- PROBLEM DETAILS: Return each line of the listing that contains the string "filter".

- RECORDED INFORMATION:
/-! ### Walks (R374 to R381) -/

/-- A failure in the current stage of a walk. -/
def Walk.fail (w : Walk) (status : BitVec 5) (reason level : Nat) : Walk :=
  { w with failed := some { status := status, reason := reason, level := level, stage2 := w.stage2, ia := if w.stage2 then w.va else 0 },
           level := 0 }

/-- Begin a stage at its root. -/
def Walk.begin (w : Walk) (stage2 : Bool) (va : Nat) : Walk :=
  let root := if stage2 then w.root2 else w.root1
  let d := pfdOf (if stage2 then w.pfd2 else w.pfd1)
  let v := { w with stage2 := stage2, va := va, w := true, x := true, table := rootAddr root, level := d.top, got := none, asked := false }
  if !d.valid then v.fail stUnmapped 3 0
  else if 2 ^ (9 * d.top + 12) ≤ va then v.fail stUnmapped 5 0
  else v

/-- Start a walk's translation: roots and descriptors are taken now; a DEP-7's cohort must be of its port's partition (R372, R375,
R522, R620). -/
def State.freshWalk (s : State) (id : Nat) (who : WalkFor) (cohort : BitVec 10) (fva : Nat) (needW needX : Bool) : Walk :=
  let r1 := s.s1Root cohort.toNat
  let r2 := s.s2Root (s.cohortPart cohort.toNat)
  let w : Walk :=
    { id := id, who := who, cohort := cohort, fva := fva, needW := needW, needX := needX, stage2 := false, level := 0, table := 0, va := fva,
      w := true, x := true, w1 := true, x1 := true, nc1 := false, s1 := 12, ia := 0,
      pfd1 := s.reg (rPfd + 8 * (r1.toNat % 8)), pfd2 := s.reg (rPfd + 8 * (r2.toNat % 8)), root1 := r1, root2 := r2,
      done := none, failed := none, since := s.now }
  let foreign := match who with
    | .dep p _ => s.portPart p ≠ some (s.cohortPart cohort.toNat)
    | _ => false
  if !s.regBit rXltCtl 0 || !rootValid r1 || !rootValid r2 || foreign then w.fail stUnmapped 3 0 else w.begin false fva

/-- Put a walk request to the walker: its number and the state. -/
def State.startWalk (s : State) (who : WalkFor) (cohort : BitVec 10) (fva : Nat) (needW needX : Bool) : Nat × State :=
  let id := s.xl.nextId
  let w := s.freshWalk id who cohort fva needW needX
  (id, { s with xl := { s.xl with nextId := id + 1, walks := s.xl.walks ++ [w] } })

/-- A walk begins anew from the root: it keeps its place, and a table read it sent before answers nothing (R381). -/
def State.restartWalk (s : State) (w : Walk) : Walk :=
  { s.freshWalk w.id w.who w.cohort w.fva w.needW w.needX with since := w.since, running := w.running, gen := w.gen + 1 }
/-- A prefetch walk (R380, R391). -/
def Walk.prefetch (w : Walk) : Bool :=
  match w.who with
  | .prefetch _ => true
  | _ => false
/-- The walks that wait to run, in the order in which the walker takes them: demand walks in arrival order, then prefetch walks (R380). -/
def State.walkQueue (s : State) : List Walk :=
  let l := s.xl.walks.filter (fun w => w.level ≠ 0 && !w.running)
  l.filter (fun w => !w.prefetch) ++ l.filter (fun w => w.prefetch)
/-- Whether the walker runs a walk: it does already, or fewer than 64 run and no walk waits ahead of it (R380). -/
def State.walkRuns (s : State) (w : Walk) : Bool :=
  w.running || (decide ((s.xl.walks.filter (fun x => x.running && x.level ≠ 0)).length < 64) && s.walkQueue.head?.map (·.id) = some w.id)

/-- Use an entry in a walk (R375). -/
def Walk.use (w : Walk) (e : Word) : Walk :=
  let d := pfdOf (if w.stage2 then w.pfd2 else w.pfd1)
  let n := w.level
  if !e.getLsbD d.pPos then w.fail stUnmapped 0 n
  else
    let okW := w.w && e.getLsbD d.wPos
    let okX := w.x && (e.getLsbD d.xPos != d.xSense)
    if n = 1 ∨ e.getLsbD d.psPos then
      if 3 < n then w.fail stUnmapped 3 n
      else
        let b := leafBits n
        let base := d.addr e / 2 ^ b * 2 ^ b
        let a := base + w.va % 2 ^ b
        let nc := d.ncEn && e.getLsbD d.ncPos
        if !w.stage2 then ({ w with w1 := okW, x1 := okX, nc1 := nc, s1 := b, ia := a }).begin true a
        else
          let v := { w with level := 0 }
          if w.needW && !(w.w1 && okW) then { v with failed := some { status := stPerm, reason := 1, level := n, stage2 := true, ia := w.ia } }
          else if w.needX && !(w.x1 && okX) then { v with failed := some { status := stPerm, reason := 2, level := n, stage2 := true, ia := w.ia } }
          else
            let sz := min w.s1 b
            { v with done := some { cohort := w.cohort, page := w.fva / 2 ^ sz, size := sz, fpa := a / 2 ^ sz * 2 ^ sz,
                                    ia := w.ia / 2 ^ sz * 2 ^ sz, w := w.w1 && okW, x := w.x1 && okX, nc := w.nc1 || nc, pinned := false } }
    else { w with w := okW, x := okX, level := n - 1, table := d.addr e, got := none, asked := false }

- SOLUTION:
  let l := s.xl.walks.filter (fun w => w.level ≠ 0 && !w.running)
  l.filter (fun w => !w.prefetch) ++ l.filter (fun w => w.prefetch)
  w.running || (decide ((s.xl.walks.filter (fun x => x.running && x.level ≠ 0)).length < 64) && s.walkQueue.head?.map (·.id) = some w.id)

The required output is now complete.